/-- RES b,r8, `b` the bit number (44_rotate_shift_bit.md R293). -/
def Fam.resR (b : BitVec 3) (t : Reg8) : Instr :=
  match b.toNat, t with
  | 0, .b => .res0B
  | 0, .c => .res0C
  | 0, .d => .res0D
  | 0, .e => .res0E
  | 0, .h => .res0H
  | 0, .l => .res0L
  | 0, .a => .res0A
  | 1, .b => .res1B
  | 1, .c => .res1C
  | 1, .d => .res1D
  | 1, .e => .res1E
  | 1, .h => .res1H
  | 1, .l => .res1L
  | 1, .a => .res1A
  | 2, .b => .res2B
  | 2, .c => .res2C
  | 2, .d => .res2D
  | 2, .e => .res2E
  | 2, .h => .res2H
  | 2, .l => .res2L
  | 2, .a => .res2A
  | 3, .b => .res3B
  | 3, .c => .res3C
  | 3, .d => .res3D
  | 3, .e => .res3E
  | 3, .h => .res3H
  | 3, .l => .res3L
  | 3, .a => .res3A
  | 4, .b => .res4B
  | 4, .c => .res4C
  | 4, .d => .res4D
  | 4, .e => .res4E
  | 4, .h => .res4H
  | 4, .l => .res4L
  | 4, .a => .res4A
  | 5, .b => .res5B
  | 5, .c => .res5C
  | 5, .d => .res5D
  | 5, .e => .res5E
  | 5, .h => .res5H
  | 5, .l => .res5L
  | 5, .a => .res5A
  | 6, .b => .res6B
  | 6, .c => .res6C
  | 6, .d => .res6D
  | 6, .e => .res6E
  | 6, .h => .res6H
  | 6, .l => .res6L
  | 6, .a => .res6A
  | _, .b => .res7B
  | _, .c => .res7C
  | _, .d => .res7D
  | _, .e => .res7E
  | _, .h => .res7H
  | _, .l => .res7L
  | _, .a => .res7A

/-- RES b,(HL), `b` the bit number (44_rotate_shift_bit.md R294). -/
def Fam.resHl (b : BitVec 3) : Instr :=
  match b.toNat with
  | 0 => .res0IndHl
  | 1 => .res1IndHl
  | 2 => .res2IndHl
  | 3 => .res3IndHl
  | 4 => .res4IndHl
  | 5 => .res5IndHl
  | 6 => .res6IndHl
  | _ => .res7IndHl

/-- SET b,r8, `b` the bit number (44_rotate_shift_bit.md R295). -/
def Fam.setR (b : BitVec 3) (t : Reg8) : Instr :=
  match b.toNat, t with
  | 0, .b => .set0B
  | 0, .c => .set0C
  | 0, .d => .set0D
  | 0, .e => .set0E
  | 0, .h => .set0H
  | 0, .l => .set0L
  | 0, .a => .set0A
  | 1, .b => .set1B
  | 1, .c => .set1C
  | 1, .d => .set1D
  | 1, .e => .set1E
  | 1, .h => .set1H
  | 1, .l => .set1L
  | 1, .a => .set1A
  | 2, .b => .set2B
  | 2, .c => .set2C
  | 2, .d => .set2D
  | 2, .e => .set2E
  | 2, .h => .set2H
  | 2, .l => .set2L
  | 2, .a => .set2A
  | 3, .b => .set3B
  | 3, .c => .set3C
  | 3, .d => .set3D
  | 3, .e => .set3E
  | 3, .h => .set3H
  | 3, .l => .set3L
  | 3, .a => .set3A
  | 4, .b => .set4B
  | 4, .c => .set4C
  | 4, .d => .set4D
  | 4, .e => .set4E
  | 4, .h => .set4H
  | 4, .l => .set4L
  | 4, .a => .set4A
  | 5, .b => .set5B
  | 5, .c => .set5C
  | 5, .d => .set5D
  | 5, .e => .set5E
  | 5, .h => .set5H
  | 5, .l => .set5L
  | 5, .a => .set5A
  | 6, .b => .set6B
  | 6, .c => .set6C
  | 6, .d => .set6D
  | 6, .e => .set6E
  | 6, .h => .set6H
  | 6, .l => .set6L
  | 6, .a => .set6A
  | _, .b => .set7B
  | _, .c => .set7C
  | _, .d => .set7D
  | _, .e => .set7E
  | _, .h => .set7H
  | _, .l => .set7L
  | _, .a => .set7A

/-- SET b,(HL), `b` the bit number (44_rotate_shift_bit.md R296). -/
def Fam.setHl (b : BitVec 3) : Instr :=
  match b.toNat with
  | 0 => .set0IndHl
  | 1 => .set1IndHl
  | 2 => .set2IndHl
  | 3 => .set3IndHl
  | 4 => .set4IndHl
  | 5 => .set5IndHl
  | 6 => .set6IndHl
  | _ => .set7IndHl

/-- JP cc,a16 (45_control_flow.md R301). -/
def Fam.jpCc : Cond → Word → Instr
  | .nz, a => .jpNzA16 a
  | .z, a => .jpZA16 a
  | .nc, a => .jpNcA16 a
  | .c, a => .jpCA16 a

/-- JR cc,e8 (45_control_flow.md R304). -/
def Fam.jrCc : Cond → Byte → Instr
  | .nz, e => .jrNzE8 e
  | .z, e => .jrZE8 e
  | .nc, e => .jrNcE8 e
  | .c, e => .jrCE8 e

/-- CALL cc,a16 (45_control_flow.md R306). -/
def Fam.callCc : Cond → Word → Instr
  | .nz, a => .callNzA16 a
  | .z, a => .callZA16 a
  | .nc, a => .callNcA16 a
  | .c, a => .callCA16 a

/-- RET cc (45_control_flow.md R308). -/
def Fam.retCc : Cond → Instr
  | .nz => .retNz
  | .z => .retZ
  | .nc => .retNc
  | .c => .retC

/-- RST t, target `8 * t` (45_control_flow.md R310). -/
def Fam.rst (t : BitVec 3) : Instr :=
  match t.toNat with
  | 0 => .rst00
  | 1 => .rst08
  | 2 => .rst10
  | 3 => .rst18
  | 4 => .rst20
  | 5 => .rst28
  | 6 => .rst30
  | _ => .rst38

/-- The twelve opcode bytes without a handler, their lengths and their instructions (30_encoding.md R152, 46_cpu_control.md R324, R328). -/
def unimplemented : List (Byte × Nat × Instr) :=
  [(0x10#8, 2, .stop),
   (0xD3#8, 1, .illegalD3),
   (0xDB#8, 1, .illegalDB),
   (0xDD#8, 1, .illegalDD),
   (0xE3#8, 1, .illegalE3),
   (0xE4#8, 1, .illegalE4),
   (0xEB#8, 1, .illegalEB),
   (0xEC#8, 1, .illegalEC),
   (0xED#8, 1, .illegalED),
   (0xF4#8, 1, .illegalF4),
   (0xFC#8, 1, .illegalFC),
   (0xFD#8, 1, .illegalFD)]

□ □ □

Task description: Restate the full listing word for word, leaving out nothing.

Finished exercise:
/-- RES b,r8, `b` the bit number (44_rotate_shift_bit.md R293). -/
def Fam.resR (b : BitVec 3) (t : Reg8) : Instr :=
  match b.toNat, t with
  | 0, .b => .res0B
  | 0, .c => .res0C
  | 0, .d => .res0D
  | 0, .e => .res0E
  | 0, .h => .res0H
  | 0, .l => .res0L
  | 0, .a => .res0A
  | 1, .b => .res1B
  | 1, .c => .res1C
  | 1, .d => .res1D
  | 1, .e => .res1E
  | 1, .h => .res1H
  | 1, .l => .res1L
  | 1, .a => .res1A
  | 2, .b => .res2B
  | 2, .c => .res2C
  | 2, .d => .res2D
  | 2, .e => .res2E
  | 2, .h => .res2H
  | 2, .l => .res2L
  | 2, .a => .res2A
  | 3, .b => .res3B
  | 3, .c => .res3C
  | 3, .d => .res3D
  | 3, .e => .res3E
  | 3, .h => .res3H
  | 3, .l => .res3L
  | 3, .a => .res3A
  | 4, .b => .res4B
  | 4, .c => .res4C
  | 4, .d => .res4D
  | 4, .e => .res4E
  | 4, .h => .res4H
  | 4, .l => .res4L
  | 4, .a => .res4A
  | 5, .b => .res5B
  | 5, .c => .res5C
  | 5, .d => .res5D
  | 5, .e => .res5E
  | 5, .h => .res5H
  | 5, .l => .res5L
  | 5, .a => .res5A
  | 6, .b => .res6B
  | 6, .c => .res6C
  | 6, .d => .res6D
  | 6, .e => .res6E
  | 6, .h => .res6H
  | 6, .l => .res6L
  | 6, .a => .res6A
  | _, .b => .res7B
  | _, .c => .res7C
  | _, .d => .res7D
  | _, .e => .res7E
  | _, .h => .res7H
  | _, .l => .res7L
  | _, .a => .res7A

/-- RES b,(HL), `b` the bit number (44_rotate_shift_bit.md R294). -/
def Fam.resHl (b : BitVec 3) : Instr :=
  match b.toNat with
  | 0 => .res0IndHl
  | 1 => .res1IndHl
  | 2 => .res2IndHl
  | 3 => .res3IndHl
  | 4 => .res4IndHl
  | 5 => .res5IndHl
  | 6 => .res6IndHl
  | _ => .res7IndHl

/-- SET b,r8, `b` the bit number (44_rotate_shift_bit.md R295). -/
def Fam.setR (b : BitVec 3) (t : Reg8) : Instr :=
  match b.toNat, t with
  | 0, .b => .set0B
  | 0, .c => .set0C
  | 0, .d => .set0D
  | 0, .e => .set0E
  | 0, .h => .set0H
  | 0, .l => .set0L
  | 0, .a => .set0A
  | 1, .b => .set1B
  | 1, .c => .set1C
  | 1, .d => .set1D
  | 1, .e => .set1E
  | 1, .h => .set1H
  | 1, .l => .set1L
  | 1, .a => .set1A
  | 2, .b => .set2B
  | 2, .c => .set2C
  | 2, .d => .set2D
  | 2, .e => .set2E
  | 2, .h => .set2H
  | 2, .l => .set2L
  | 2, .a => .set2A
  | 3, .b => .set3B
  | 3, .c => .set3C
  | 3, .d => .set3D
  | 3, .e => .set3E
  | 3, .h => .set3H
  | 3, .l => .set3L
  | 3, .a => .set3A
  | 4, .b => .set4B
  | 4, .c => .set4C
  | 4, .d => .set4D
  | 4, .e => .set4E
  | 4, .h => .set4H
  | 4, .l => .set4L
  | 4, .a => .set4A
  | 5, .b => .set5B
  | 5, .c => .set5C
  | 5, .d => .set5D
  | 5, .e => .set5E
  | 5, .h => .set5H
  | 5, .l => .set5L
  | 5, .a => .set5A
  | 6, .b => .set6B
  | 6, .c => .set6C
  | 6, .d => .set6D
  | 6, .e => .set6E
  | 6, .h => .set6H
  | 6, .l => .set6L
  | 6, .a => .set6A
  | _, .b => .set7B
  | _, .c => .set7C
  | _, .d => .set7D
  | _, .e => .set7E
  | _, .h => .set7H
  | _, .l => .set7L
  | _, .a => .set7A

/-- SET b,(HL), `b` the bit number (44_rotate_shift_bit.md R296). -/
def Fam.setHl (b : BitVec 3) : Instr :=
  match b.toNat with
  | 0 => .set0IndHl
  | 1 => .set1IndHl
  | 2 => .set2IndHl
  | 3 => .set3IndHl
  | 4 => .set4IndHl
  | 5 => .set5IndHl
  | 6 => .set6IndHl
  | _ => .set7IndHl

/-- JP cc,a16 (45_control_flow.md R301). -/
def Fam.jpCc : Cond → Word → Instr
  | .nz, a => .jpNzA16 a
  | .z, a => .jpZA16 a
  | .nc, a => .jpNcA16 a
  | .c, a => .jpCA16 a

/-- JR cc,e8 (45_control_flow.md R304). -/
def Fam.jrCc : Cond → Byte → Instr
  | .nz, e => .jrNzE8 e
  | .z, e => .jrZE8 e
  | .nc, e => .jrNcE8 e
  | .c, e => .jrCE8 e

/-- CALL cc,a16 (45_control_flow.md R306). -/
def Fam.callCc : Cond → Word → Instr
  | .nz, a => .callNzA16 a
  | .z, a => .callZA16 a
  | .nc, a => .callNcA16 a
  | .c, a => .callCA16 a

/-- RET cc (45_control_flow.md R308). -/
def Fam.retCc : Cond → Instr
  | .nz => .retNz
  | .z => .retZ
  | .nc => .retNc
  | .c => .retC

/-- RST t, target `8 * t` (45_control_flow.md R310). -/
def Fam.rst (t : BitVec 3) : Instr :=
  match t.toNat with
  | 0 => .rst00
  | 1 => .rst08
  | 2 => .rst10
  | 3 => .rst18
  | 4 => .rst20
  | 5 => .rst28
  | 6 => .rst30
  | _ => .rst38

/-- The twelve opcode bytes without a handler, their lengths and their instructions (30_encoding.md R152, 46_cpu_control.md R324, R328). -/
def unimplemented : List (Byte × Nat × Instr) :=
  [(0x10#8, 2, .stop),
   (0xD3#8, 1, .illegalD3),
   (0xDB#8, 1, .illegalDB),
   (0xDD#8, 1, .illegalDD),
   (0xE3#8, 1, .illegalE3),
   (0xE4#8, 1, .illegalE4),
   (0xEB#8, 1, .illegalEB),
   (0xEC#8, 1, .illegalEC),
   (0xED#8, 1, .illegalED),
   (0xF4#8, 1, .illegalF4),
   (0xFC#8, 1, .illegalFC),
   (0xFD#8, 1, .illegalFD)]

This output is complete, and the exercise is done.